BEGIN INPUT DATA

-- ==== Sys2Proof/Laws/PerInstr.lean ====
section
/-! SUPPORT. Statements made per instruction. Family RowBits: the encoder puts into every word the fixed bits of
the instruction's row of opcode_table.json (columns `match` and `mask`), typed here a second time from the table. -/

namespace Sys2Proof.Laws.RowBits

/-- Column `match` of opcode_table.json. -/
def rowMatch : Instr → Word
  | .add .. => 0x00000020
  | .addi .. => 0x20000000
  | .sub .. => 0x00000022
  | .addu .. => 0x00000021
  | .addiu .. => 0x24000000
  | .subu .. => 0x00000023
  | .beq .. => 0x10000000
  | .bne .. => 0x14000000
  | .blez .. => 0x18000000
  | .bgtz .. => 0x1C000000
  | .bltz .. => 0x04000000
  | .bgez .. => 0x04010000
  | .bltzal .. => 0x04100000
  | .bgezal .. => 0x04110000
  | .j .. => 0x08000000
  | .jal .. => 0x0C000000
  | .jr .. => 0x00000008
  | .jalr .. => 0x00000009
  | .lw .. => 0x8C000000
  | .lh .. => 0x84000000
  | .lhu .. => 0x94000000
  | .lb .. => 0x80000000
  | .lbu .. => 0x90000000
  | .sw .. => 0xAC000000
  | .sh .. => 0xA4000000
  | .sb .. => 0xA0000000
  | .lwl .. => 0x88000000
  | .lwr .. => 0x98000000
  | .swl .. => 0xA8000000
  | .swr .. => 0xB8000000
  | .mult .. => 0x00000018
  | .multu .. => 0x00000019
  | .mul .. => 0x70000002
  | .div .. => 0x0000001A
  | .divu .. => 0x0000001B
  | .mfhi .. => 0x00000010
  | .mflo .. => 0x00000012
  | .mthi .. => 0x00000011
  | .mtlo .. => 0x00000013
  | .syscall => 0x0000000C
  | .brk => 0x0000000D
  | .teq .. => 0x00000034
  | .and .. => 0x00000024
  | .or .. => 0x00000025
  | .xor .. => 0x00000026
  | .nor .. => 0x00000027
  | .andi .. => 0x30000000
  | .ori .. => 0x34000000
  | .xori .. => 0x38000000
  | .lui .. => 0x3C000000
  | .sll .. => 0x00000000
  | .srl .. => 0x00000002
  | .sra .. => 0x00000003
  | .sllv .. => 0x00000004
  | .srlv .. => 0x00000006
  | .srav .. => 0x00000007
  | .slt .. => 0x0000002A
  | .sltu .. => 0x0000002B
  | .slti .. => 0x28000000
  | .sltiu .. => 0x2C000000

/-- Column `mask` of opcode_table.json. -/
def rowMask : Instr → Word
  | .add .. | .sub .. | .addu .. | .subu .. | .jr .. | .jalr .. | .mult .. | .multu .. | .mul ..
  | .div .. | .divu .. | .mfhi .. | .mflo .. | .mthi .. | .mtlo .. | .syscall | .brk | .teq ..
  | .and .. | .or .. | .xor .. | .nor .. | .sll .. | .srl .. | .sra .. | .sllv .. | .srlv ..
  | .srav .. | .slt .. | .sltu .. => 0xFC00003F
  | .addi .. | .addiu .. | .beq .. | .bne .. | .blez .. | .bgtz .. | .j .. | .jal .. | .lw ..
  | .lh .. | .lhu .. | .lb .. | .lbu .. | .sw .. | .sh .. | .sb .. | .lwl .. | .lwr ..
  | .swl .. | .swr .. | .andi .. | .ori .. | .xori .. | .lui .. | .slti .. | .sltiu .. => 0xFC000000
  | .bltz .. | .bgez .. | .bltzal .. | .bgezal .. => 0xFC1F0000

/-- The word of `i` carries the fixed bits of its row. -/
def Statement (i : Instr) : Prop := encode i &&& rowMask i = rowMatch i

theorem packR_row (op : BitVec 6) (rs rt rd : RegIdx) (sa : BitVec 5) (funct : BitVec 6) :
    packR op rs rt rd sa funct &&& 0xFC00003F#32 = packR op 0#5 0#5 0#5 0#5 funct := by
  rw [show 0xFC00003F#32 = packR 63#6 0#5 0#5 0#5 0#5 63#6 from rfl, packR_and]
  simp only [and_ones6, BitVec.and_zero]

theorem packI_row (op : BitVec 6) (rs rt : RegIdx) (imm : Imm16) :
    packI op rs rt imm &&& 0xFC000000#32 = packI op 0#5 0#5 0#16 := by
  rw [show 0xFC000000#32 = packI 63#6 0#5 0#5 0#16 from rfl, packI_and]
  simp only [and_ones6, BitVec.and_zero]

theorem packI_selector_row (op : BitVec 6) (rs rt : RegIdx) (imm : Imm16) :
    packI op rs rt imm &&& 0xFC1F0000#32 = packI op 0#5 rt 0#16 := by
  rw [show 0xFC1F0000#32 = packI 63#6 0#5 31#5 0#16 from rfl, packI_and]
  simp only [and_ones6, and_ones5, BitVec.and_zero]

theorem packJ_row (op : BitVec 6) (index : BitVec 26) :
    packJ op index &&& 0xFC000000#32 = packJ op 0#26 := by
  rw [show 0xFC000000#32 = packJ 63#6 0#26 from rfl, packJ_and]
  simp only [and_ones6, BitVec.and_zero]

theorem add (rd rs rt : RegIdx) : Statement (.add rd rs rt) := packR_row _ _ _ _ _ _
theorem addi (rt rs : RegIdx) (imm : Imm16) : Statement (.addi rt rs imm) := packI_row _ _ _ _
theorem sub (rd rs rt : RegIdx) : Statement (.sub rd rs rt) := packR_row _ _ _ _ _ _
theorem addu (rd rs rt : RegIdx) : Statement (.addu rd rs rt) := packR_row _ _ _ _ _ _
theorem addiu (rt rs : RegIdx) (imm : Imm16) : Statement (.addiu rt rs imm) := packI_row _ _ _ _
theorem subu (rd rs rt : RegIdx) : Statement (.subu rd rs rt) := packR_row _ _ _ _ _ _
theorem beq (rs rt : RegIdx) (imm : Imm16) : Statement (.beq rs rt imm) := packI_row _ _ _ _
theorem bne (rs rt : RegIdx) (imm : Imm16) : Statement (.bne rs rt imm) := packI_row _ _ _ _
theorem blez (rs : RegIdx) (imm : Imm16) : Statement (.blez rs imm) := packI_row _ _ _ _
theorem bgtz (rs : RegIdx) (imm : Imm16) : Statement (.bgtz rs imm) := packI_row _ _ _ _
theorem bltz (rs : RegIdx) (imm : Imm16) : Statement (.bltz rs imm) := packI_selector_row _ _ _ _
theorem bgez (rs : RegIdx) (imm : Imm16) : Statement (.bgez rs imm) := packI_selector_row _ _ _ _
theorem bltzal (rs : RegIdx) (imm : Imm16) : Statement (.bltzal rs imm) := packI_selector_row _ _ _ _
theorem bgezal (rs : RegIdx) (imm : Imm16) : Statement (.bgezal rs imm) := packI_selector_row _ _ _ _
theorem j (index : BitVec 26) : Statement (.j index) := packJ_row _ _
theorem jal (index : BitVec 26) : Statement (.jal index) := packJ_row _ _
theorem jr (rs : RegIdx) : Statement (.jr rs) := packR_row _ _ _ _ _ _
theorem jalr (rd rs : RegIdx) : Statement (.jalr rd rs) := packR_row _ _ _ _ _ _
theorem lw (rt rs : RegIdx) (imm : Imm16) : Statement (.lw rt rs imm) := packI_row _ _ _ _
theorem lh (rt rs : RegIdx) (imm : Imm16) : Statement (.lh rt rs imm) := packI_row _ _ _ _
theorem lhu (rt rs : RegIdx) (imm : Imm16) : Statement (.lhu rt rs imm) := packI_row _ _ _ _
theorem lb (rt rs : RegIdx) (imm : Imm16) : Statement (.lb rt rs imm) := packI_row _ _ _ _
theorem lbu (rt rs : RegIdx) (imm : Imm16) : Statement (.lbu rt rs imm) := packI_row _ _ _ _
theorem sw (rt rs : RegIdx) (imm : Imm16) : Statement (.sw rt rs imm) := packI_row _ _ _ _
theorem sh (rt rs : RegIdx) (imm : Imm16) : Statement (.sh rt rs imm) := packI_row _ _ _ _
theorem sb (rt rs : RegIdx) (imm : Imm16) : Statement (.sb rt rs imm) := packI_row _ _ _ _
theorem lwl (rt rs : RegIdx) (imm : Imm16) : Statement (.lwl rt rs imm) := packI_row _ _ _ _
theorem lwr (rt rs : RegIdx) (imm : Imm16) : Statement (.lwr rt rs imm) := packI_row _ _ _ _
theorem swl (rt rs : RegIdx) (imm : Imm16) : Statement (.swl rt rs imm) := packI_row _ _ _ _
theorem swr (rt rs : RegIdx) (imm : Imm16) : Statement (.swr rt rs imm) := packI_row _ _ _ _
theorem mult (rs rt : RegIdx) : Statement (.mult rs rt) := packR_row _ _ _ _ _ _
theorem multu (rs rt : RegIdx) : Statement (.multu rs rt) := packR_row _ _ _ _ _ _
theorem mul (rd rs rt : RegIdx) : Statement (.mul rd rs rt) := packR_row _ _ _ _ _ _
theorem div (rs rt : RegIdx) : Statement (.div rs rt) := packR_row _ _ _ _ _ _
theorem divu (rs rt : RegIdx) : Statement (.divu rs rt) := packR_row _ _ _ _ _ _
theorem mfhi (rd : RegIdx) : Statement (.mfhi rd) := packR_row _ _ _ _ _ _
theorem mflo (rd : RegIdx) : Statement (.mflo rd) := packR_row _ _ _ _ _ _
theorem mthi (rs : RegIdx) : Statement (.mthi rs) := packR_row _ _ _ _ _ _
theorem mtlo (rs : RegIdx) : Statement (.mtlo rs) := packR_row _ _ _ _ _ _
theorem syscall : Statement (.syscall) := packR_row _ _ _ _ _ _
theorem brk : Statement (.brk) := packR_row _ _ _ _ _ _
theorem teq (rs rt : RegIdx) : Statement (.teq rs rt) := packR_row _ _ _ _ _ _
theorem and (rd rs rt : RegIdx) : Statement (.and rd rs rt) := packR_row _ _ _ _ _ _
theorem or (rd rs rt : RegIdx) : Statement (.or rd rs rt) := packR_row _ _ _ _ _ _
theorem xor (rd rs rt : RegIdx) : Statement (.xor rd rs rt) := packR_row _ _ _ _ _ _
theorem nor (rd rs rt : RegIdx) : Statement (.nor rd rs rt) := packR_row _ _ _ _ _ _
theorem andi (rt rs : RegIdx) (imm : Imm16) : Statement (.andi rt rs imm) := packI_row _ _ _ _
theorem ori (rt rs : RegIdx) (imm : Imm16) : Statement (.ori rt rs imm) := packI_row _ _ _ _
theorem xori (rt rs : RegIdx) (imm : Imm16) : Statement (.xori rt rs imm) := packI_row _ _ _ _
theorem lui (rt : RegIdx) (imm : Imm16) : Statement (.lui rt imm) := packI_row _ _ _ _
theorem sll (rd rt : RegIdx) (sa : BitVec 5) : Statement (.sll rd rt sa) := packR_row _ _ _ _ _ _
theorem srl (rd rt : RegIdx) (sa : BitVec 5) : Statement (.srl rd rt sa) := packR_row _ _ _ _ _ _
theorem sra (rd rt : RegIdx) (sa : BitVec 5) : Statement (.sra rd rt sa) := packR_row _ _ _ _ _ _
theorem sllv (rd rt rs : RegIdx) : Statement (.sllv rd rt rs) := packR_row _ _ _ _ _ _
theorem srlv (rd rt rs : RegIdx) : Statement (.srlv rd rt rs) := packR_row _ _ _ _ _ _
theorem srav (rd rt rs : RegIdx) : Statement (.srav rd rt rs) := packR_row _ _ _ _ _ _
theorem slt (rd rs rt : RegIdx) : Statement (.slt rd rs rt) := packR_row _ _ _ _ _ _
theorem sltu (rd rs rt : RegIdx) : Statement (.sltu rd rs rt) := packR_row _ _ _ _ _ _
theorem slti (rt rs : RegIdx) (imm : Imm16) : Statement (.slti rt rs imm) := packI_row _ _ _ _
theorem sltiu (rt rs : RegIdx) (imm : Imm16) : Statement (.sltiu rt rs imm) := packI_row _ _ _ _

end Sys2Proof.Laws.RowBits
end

END INPUT DATA

◆ **DIRECTIONS FOR THIS TASK**
Count the lines of the entries that hold the string "divu", then state that number and nothing more.

◆ **SOLUTION TO THE PROBLEM**
3